Goal of the exercise:
Please restate the data exactly, from the first line to the last.

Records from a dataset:
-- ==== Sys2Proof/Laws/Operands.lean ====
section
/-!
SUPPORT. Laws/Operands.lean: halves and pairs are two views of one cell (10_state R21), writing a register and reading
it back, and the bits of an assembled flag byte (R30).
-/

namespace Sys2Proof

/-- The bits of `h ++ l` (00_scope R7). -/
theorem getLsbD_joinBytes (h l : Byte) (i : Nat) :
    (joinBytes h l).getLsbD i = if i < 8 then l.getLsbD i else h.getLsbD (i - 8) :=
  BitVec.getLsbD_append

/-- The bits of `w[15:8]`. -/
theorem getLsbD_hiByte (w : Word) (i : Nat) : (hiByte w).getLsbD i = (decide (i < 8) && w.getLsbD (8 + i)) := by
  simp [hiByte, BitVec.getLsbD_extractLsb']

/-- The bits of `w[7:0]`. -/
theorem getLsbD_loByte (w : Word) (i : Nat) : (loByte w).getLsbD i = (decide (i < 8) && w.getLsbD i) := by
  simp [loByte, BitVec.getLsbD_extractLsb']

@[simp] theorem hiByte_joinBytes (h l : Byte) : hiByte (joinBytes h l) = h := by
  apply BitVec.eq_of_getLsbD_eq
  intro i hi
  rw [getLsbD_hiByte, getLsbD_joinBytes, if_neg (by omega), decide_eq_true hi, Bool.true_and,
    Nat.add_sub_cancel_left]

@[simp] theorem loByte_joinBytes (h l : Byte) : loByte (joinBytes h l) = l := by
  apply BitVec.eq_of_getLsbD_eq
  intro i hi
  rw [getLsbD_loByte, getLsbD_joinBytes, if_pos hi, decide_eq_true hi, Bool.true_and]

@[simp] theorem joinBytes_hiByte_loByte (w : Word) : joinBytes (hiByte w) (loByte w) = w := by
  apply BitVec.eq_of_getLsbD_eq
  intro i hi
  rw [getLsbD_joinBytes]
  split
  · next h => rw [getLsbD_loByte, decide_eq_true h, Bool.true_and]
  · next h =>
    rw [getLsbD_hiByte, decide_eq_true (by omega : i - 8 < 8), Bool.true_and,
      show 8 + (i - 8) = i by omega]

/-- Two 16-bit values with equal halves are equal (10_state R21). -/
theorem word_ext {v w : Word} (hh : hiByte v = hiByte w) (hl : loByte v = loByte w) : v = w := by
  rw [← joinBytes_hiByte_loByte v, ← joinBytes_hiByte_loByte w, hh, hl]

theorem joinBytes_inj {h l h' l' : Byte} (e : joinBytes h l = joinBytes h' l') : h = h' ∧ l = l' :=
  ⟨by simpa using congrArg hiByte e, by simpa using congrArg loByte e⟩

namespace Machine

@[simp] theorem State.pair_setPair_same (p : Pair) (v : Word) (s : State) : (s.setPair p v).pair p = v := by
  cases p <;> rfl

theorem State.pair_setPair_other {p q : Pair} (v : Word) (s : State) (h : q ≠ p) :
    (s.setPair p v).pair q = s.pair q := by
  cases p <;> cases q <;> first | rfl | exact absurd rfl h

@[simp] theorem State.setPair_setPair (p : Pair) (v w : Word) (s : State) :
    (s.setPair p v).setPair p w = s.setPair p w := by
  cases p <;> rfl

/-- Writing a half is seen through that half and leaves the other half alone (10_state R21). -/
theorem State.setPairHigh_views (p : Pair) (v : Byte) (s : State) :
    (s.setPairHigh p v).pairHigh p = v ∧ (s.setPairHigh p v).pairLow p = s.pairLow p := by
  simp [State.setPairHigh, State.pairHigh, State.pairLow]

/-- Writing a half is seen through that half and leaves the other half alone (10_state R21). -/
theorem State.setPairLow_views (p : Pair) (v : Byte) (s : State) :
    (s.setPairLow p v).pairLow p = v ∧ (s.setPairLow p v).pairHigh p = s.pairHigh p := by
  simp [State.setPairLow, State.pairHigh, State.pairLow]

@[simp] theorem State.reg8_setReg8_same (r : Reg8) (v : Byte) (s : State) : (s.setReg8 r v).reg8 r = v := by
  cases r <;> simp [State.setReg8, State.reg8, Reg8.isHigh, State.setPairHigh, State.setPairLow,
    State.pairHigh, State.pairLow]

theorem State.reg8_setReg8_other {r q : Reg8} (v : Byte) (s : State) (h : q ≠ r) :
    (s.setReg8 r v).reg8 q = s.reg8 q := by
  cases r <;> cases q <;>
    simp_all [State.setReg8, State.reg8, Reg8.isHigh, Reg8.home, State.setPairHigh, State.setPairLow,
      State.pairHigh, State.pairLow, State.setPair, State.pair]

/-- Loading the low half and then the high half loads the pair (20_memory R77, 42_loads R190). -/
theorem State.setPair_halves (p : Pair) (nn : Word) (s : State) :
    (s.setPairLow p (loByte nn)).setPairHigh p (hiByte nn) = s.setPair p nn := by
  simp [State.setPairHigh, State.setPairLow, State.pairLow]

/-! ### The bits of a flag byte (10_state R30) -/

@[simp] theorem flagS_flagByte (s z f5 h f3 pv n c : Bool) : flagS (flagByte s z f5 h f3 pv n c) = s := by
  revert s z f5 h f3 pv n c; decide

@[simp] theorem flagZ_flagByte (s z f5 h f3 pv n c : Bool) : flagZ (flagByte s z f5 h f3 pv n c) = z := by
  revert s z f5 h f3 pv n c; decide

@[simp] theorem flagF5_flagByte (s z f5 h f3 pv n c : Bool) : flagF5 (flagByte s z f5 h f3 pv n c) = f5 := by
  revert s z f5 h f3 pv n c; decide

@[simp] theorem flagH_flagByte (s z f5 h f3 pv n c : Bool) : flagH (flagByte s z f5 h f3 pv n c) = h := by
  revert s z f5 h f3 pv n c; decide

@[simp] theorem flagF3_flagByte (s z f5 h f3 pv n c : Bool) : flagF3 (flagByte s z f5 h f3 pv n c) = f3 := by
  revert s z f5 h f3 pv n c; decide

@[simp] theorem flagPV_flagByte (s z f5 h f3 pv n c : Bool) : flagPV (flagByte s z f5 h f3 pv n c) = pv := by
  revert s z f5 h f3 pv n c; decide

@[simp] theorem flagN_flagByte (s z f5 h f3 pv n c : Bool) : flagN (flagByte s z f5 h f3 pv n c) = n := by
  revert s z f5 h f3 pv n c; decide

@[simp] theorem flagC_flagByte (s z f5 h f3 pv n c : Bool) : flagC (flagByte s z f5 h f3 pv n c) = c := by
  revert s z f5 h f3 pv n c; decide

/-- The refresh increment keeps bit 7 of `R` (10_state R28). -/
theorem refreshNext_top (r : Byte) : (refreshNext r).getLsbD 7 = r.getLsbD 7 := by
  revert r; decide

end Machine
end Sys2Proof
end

Answer box:
-- ==== Sys2Proof/Laws/Operands.lean ====
section
/-!
SUPPORT. Laws/Operands.lean: halves and pairs are two views of one cell (10_state R21), writing a register and reading
it back, and the bits of an assembled flag byte (R30).
-/

namespace Sys2Proof

/-- The bits of `h ++ l` (00_scope R7). -/
theorem getLsbD_joinBytes (h l : Byte) (i : Nat) :
    (joinBytes h l).getLsbD i = if i < 8 then l.getLsbD i else h.getLsbD (i - 8) :=
  BitVec.getLsbD_append

/-- The bits of `w[15:8]`. -/
theorem getLsbD_hiByte (w : Word) (i : Nat) : (hiByte w).getLsbD i = (decide (i < 8) && w.getLsbD (8 + i)) := by
  simp [hiByte, BitVec.getLsbD_extractLsb']

/-- The bits of `w[7:0]`. -/
theorem getLsbD_loByte (w : Word) (i : Nat) : (loByte w).getLsbD i = (decide (i < 8) && w.getLsbD i) := by
  simp [loByte, BitVec.getLsbD_extractLsb']

@[simp] theorem hiByte_joinBytes (h l : Byte) : hiByte (joinBytes h l) = h := by
  apply BitVec.eq_of_getLsbD_eq
  intro i hi
  rw [getLsbD_hiByte, getLsbD_joinBytes, if_neg (by omega), decide_eq_true hi, Bool.true_and,
    Nat.add_sub_cancel_left]

@[simp] theorem loByte_joinBytes (h l : Byte) : loByte (joinBytes h l) = l := by
  apply BitVec.eq_of_getLsbD_eq
  intro i hi
  rw [getLsbD_loByte, getLsbD_joinBytes, if_pos hi, decide_eq_true hi, Bool.true_and]

@[simp] theorem joinBytes_hiByte_loByte (w : Word) : joinBytes (hiByte w) (loByte w) = w := by
  apply BitVec.eq_of_getLsbD_eq
  intro i hi
  rw [getLsbD_joinBytes]
  split
  · next h => rw [getLsbD_loByte, decide_eq_true h, Bool.true_and]
  · next h =>
    rw [getLsbD_hiByte, decide_eq_true (by omega : i - 8 < 8), Bool.true_and,
      show 8 + (i - 8) = i by omega]

/-- Two 16-bit values with equal halves are equal (10_state R21). -/
theorem word_ext {v w : Word} (hh : hiByte v = hiByte w) (hl : loByte v = loByte w) : v = w := by
  rw [← joinBytes_hiByte_loByte v, ← joinBytes_hiByte_loByte w, hh, hl]

theorem joinBytes_inj {h l h' l' : Byte} (e : joinBytes h l = joinBytes h' l') : h = h' ∧ l = l' :=
  ⟨by simpa using congrArg hiByte e, by simpa using congrArg loByte e⟩

namespace Machine

@[simp] theorem State.pair_setPair_same (p : Pair) (v : Word) (s : State) : (s.setPair p v).pair p = v := by
  cases p <;> rfl

theorem State.pair_setPair_other {p q : Pair} (v : Word) (s : State) (h : q ≠ p) :
    (s.setPair p v).pair q = s.pair q := by
  cases p <;> cases q <;> first | rfl | exact absurd rfl h

@[simp] theorem State.setPair_setPair (p : Pair) (v w : Word) (s : State) :
    (s.setPair p v).setPair p w = s.setPair p w := by
  cases p <;> rfl

/-- Writing a half is seen through that half and leaves the other half alone (10_state R21). -/
theorem State.setPairHigh_views (p : Pair) (v : Byte) (s : State) :
    (s.setPairHigh p v).pairHigh p = v ∧ (s.setPairHigh p v).pairLow p = s.pairLow p := by
  simp [State.setPairHigh, State.pairHigh, State.pairLow]

/-- Writing a half is seen through that half and leaves the other half alone (10_state R21). -/
theorem State.setPairLow_views (p : Pair) (v : Byte) (s : State) :
    (s.setPairLow p v).pairLow p = v ∧ (s.setPairLow p v).pairHigh p = s.pairHigh p := by
  simp [State.setPairLow, State.pairHigh, State.pairLow]

@[simp] theorem State.reg8_setReg8_same (r : Reg8) (v : Byte) (s : State) : (s.setReg8 r v).reg8 r = v := by
  cases r <;> simp [State.setReg8, State.reg8, Reg8.isHigh, State.setPairHigh, State.setPairLow,
    State.pairHigh, State.pairLow]

theorem State.reg8_setReg8_other {r q : Reg8} (v : Byte) (s : State) (h : q ≠ r) :
    (s.setReg8 r v).reg8 q = s.reg8 q := by
  cases r <;> cases q <;>
    simp_all [State.setReg8, State.reg8, Reg8.isHigh, Reg8.home, State.setPairHigh, State.setPairLow,
      State.pairHigh, State.pairLow, State.setPair, State.pair]

/-- Loading the low half and then the high half loads the pair (20_memory R77, 42_loads R190). -/
theorem State.setPair_halves (p : Pair) (nn : Word) (s : State) :
    (s.setPairLow p (loByte nn)).setPairHigh p (hiByte nn) = s.setPair p nn := by
  simp [State.setPairHigh, State.setPairLow, State.pairLow]

/-! ### The bits of a flag byte (10_state R30) -/

@[simp] theorem flagS_flagByte (s z f5 h f3 pv n c : Bool) : flagS (flagByte s z f5 h f3 pv n c) = s := by
  revert s z f5 h f3 pv n c; decide

@[simp] theorem flagZ_flagByte (s z f5 h f3 pv n c : Bool) : flagZ (flagByte s z f5 h f3 pv n c) = z := by
  revert s z f5 h f3 pv n c; decide

@[simp] theorem flagF5_flagByte (s z f5 h f3 pv n c : Bool) : flagF5 (flagByte s z f5 h f3 pv n c) = f5 := by
  revert s z f5 h f3 pv n c; decide

@[simp] theorem flagH_flagByte (s z f5 h f3 pv n c : Bool) : flagH (flagByte s z f5 h f3 pv n c) = h := by
  revert s z f5 h f3 pv n c; decide

@[simp] theorem flagF3_flagByte (s z f5 h f3 pv n c : Bool) : flagF3 (flagByte s z f5 h f3 pv n c) = f3 := by
  revert s z f5 h f3 pv n c; decide

@[simp] theorem flagPV_flagByte (s z f5 h f3 pv n c : Bool) : flagPV (flagByte s z f5 h f3 pv n c) = pv := by
  revert s z f5 h f3 pv n c; decide

@[simp] theorem flagN_flagByte (s z f5 h f3 pv n c : Bool) : flagN (flagByte s z f5 h f3 pv n c) = n := by
  revert s z f5 h f3 pv n c; decide

@[simp] theorem flagC_flagByte (s z f5 h f3 pv n c : Bool) : flagC (flagByte s z f5 h f3 pv n c) = c := by
  revert s z f5 h f3 pv n c; decide

/-- The refresh increment keeps bit 7 of `R` (10_state R28). -/
theorem refreshNext_top (r : Byte) : (refreshNext r).getLsbD 7 = r.getLsbD 7 := by
  revert r; decide

end Machine
end Sys2Proof
end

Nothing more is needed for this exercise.